▶ **Your instructions**:
Beginning at the top of the listing, repeat each line exactly until the line with "primitives read. -/" has been repeated too.

▶ **Records shown**:
theorem dfChroma_done (hk : u.curSlot = some k) (hc : c ≠ .y) (h : execDfChroma d (BitVec.ofNat 2 c.num) u = .next v)
    (hcode : v.code = .ok) :
    ∃ w, chromaSegment k c d (lo16 u.arg0) (hi16 u.arg0) u.arg1.toNat u = .ok w ∧ v = w.setCode .ok := by
  rw [execDfChroma_eq hk hc] at h
  split_ifs at h
  · cases h; cases hcode
  · cases h; cases hcode
  · obtain ⟨w, hw, hv⟩ := orFault_next.1 h
    cases hv
    exact ⟨w, hw, rfl⟩
  · cases h; cases hcode

/-! ### The same on the state of DF_CU -/

theorem SameForDeblock.curSlot (h : SameForDeblock u s) : u.curSlot = s.curSlot := by
  obtain ⟨-, hcfg, -⟩ := h
  unfold State.curSlot
  rw [hcfg]

/-- The operands are none of what the deblocking primitives read. -/
theorem SameForDeblock.operands (h : SameForDeblock u s) (a0 a1 : Word) :
    SameForDeblock { u with arg0 := a0, arg1 := a1 } s := h

theorem SameForDeblock.setPics (h : SameForDeblock u s) (pics : List Picture) (code : Code) :
    SameForDeblock ((u.setPics pics).setCode code) (s.setPics pics) := by
  obtain ⟨-, hcfg, hconfig, hlow, hcod, hdpb⟩ := h
  exact ⟨rfl, hcfg, hconfig, hlow, hcod, hdpb⟩

/-- A DF_LUMA that completed filters the same segment in DF_CU. -/
theorem lumaSegment_of_done (h : SameForDeblock u s) (hk : s.curSlot = some k) (hv : execDfLuma d u = .next v)
    (hcode : v.code = .ok) :
    lumaSegment k d (lo16 u.arg0) (hi16 u.arg0) u.arg1.toNat s = .ok (s.setPics v.pics) ∧
      SameForDeblock v (s.setPics v.pics) ∧ v.arg0 = u.arg0 ∧ v.arg1 = u.arg1 := by
  obtain ⟨w, hw, rfl⟩ := dfLuma_done (h.curSlot.trans hk) hv hcode
  obtain ⟨pics, rfl, hs⟩ := lumaSegment_congr h.1 h.2.1 hw
  exact ⟨hs, h.setPics pics .ok, rfl, rfl⟩

theorem chromaSegment_of_done (h : SameForDeblock u s) (hk : s.curSlot = some k) (hc : c ≠ .y)
    (hv : execDfChroma d (BitVec.ofNat 2 c.num) u = .next v) (hcode : v.code = .ok) :
    chromaSegment k c d (lo16 u.arg0) (hi16 u.arg0) u.arg1.toNat s = .ok (s.setPics v.pics) ∧
      SameForDeblock v (s.setPics v.pics) ∧ v.arg0 = u.arg0 ∧ v.arg1 = u.arg1 := by
  obtain ⟨w, hw, rfl⟩ := dfChroma_done (h.curSlot.trans hk) hc hv hcode
  obtain ⟨pics, rfl, hs⟩ := chromaSegment_congr h.1 h.2.1 hw
  exact ⟨hs, h.setPics pics .ok, rfl, rfl⟩

theorem SameForDeblock.self (h : SameForDeblock u s) : s.setPics u.pics = s := by
  rw [h.1]
  rfl

/-- The luma part of a segment: what DF_LUMA left, or nothing for a threshold of 0 (R183). -/
theorem luma_of_run {sx sy st : Nat} (h : SameForDeblock u s) (hk : s.curSlot = some k) (hx : sx < 65536)
    (hy : sy < 65536) (hst : st < 2 ^ 32)
    (hrun : if st = 0 then v = u
      else exec (.dfLuma d) { u with arg0 := posWord sx sy, arg1 := BitVec.ofNat 32 st } = .next v ∧ v.code = .ok) :
    (if st = 0 then .ok s else lumaSegment k d sx sy st s) = .ok (s.setPics v.pics) ∧
      SameForDeblock v (s.setPics v.pics) := by
  split_ifs at hrun ⊢
  · subst hrun
    rw [h.self]
    exact ⟨rfl, h⟩
  · obtain ⟨hv, hcode⟩ := hrun
    obtain ⟨hs, hsame, -⟩ := lumaSegment_of_done (h.operands _ _) hk hv hcode
    rw [lo16_posWord hx, hi16_posWord hy, BitVec.toNat_ofNat, Nat.mod_eq_of_lt hst] at hs
    exact ⟨hs, hsame⟩

/-- The chroma part of a segment on the grid (R183). -/
theorem chroma_of_run {sx sy stc e : Nat} (h : SameForDeblock u s) (hk : s.curSlot = some k) (hx : sx < 65536)
    (hy : sy < 65536) (hst : stc < 2 ^ 32)
    (hrun : if e % 8 = 0 ∧ stc ≠ 0 then
        ∃ w, exec (.dfChroma d 1) { u with arg0 := posWord (sx / 2) (sy / 2), arg1 := BitVec.ofNat 32 stc } = .next w ∧
          w.code = .ok ∧ exec (.dfChroma d 2) w = .next v ∧ v.code = .ok
      else v = u) :
    (if e % chromaEdgeGrid = 0 then dfCuChroma k d sx sy stc s else .ok s) = .ok (s.setPics v.pics) ∧
      SameForDeblock v (s.setPics v.pics) := by
  have hgrid : e % chromaEdgeGrid = 0 ↔ e % 8 = 0 := Iff.rfl
  by_cases hruns : e % 8 = 0 ∧ stc ≠ 0
  · rw [if_pos hruns] at hrun
    obtain ⟨w, hw, hwcode, hv, hcode⟩ := hrun
    obtain ⟨hcb, hsame, harg0, harg1⟩ := chromaSegment_of_done (c := .cb) (h.operands _ _) hk nofun hw hwcode
    obtain ⟨hcr, hsame', -⟩ := chromaSegment_of_done (c := .cr) hsame hk nofun hv hcode
    rw [harg0, harg1] at hcr
    dsimp only at hcb hcr
    rw [lo16_posWord (by omega), hi16_posWord (by omega), BitVec.toNat_ofNat, Nat.mod_eq_of_lt hst] at hcb hcr
    rw [if_pos (hgrid.2 hruns.1), dfCuChroma, if_neg hruns.2]
    exact ⟨foldE_cons_ok.2 ⟨_, hcb, foldE_cons_ok.2 ⟨_, hcr, rfl⟩⟩, hsame'⟩
  · rw [if_neg hruns] at hrun
    subst hrun
    rw [h.self, dfCuChroma]
    refine ⟨?_, h⟩
    split_ifs with he hstc
    · rfl
    · exact absurd ⟨hgrid.1 he, hstc⟩ hruns
    · rfl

▶ **Solution below**:
theorem dfChroma_done (hk : u.curSlot = some k) (hc : c ≠ .y) (h : execDfChroma d (BitVec.ofNat 2 c.num) u = .next v)
    (hcode : v.code = .ok) :
    ∃ w, chromaSegment k c d (lo16 u.arg0) (hi16 u.arg0) u.arg1.toNat u = .ok w ∧ v = w.setCode .ok := by
  rw [execDfChroma_eq hk hc] at h
  split_ifs at h
  · cases h; cases hcode
  · cases h; cases hcode
  · obtain ⟨w, hw, hv⟩ := orFault_next.1 h
    cases hv
    exact ⟨w, hw, rfl⟩
  · cases h; cases hcode

/-! ### The same on the state of DF_CU -/

theorem SameForDeblock.curSlot (h : SameForDeblock u s) : u.curSlot = s.curSlot := by
  obtain ⟨-, hcfg, -⟩ := h
  unfold State.curSlot
  rw [hcfg]

/-- The operands are none of what the deblocking primitives read. -/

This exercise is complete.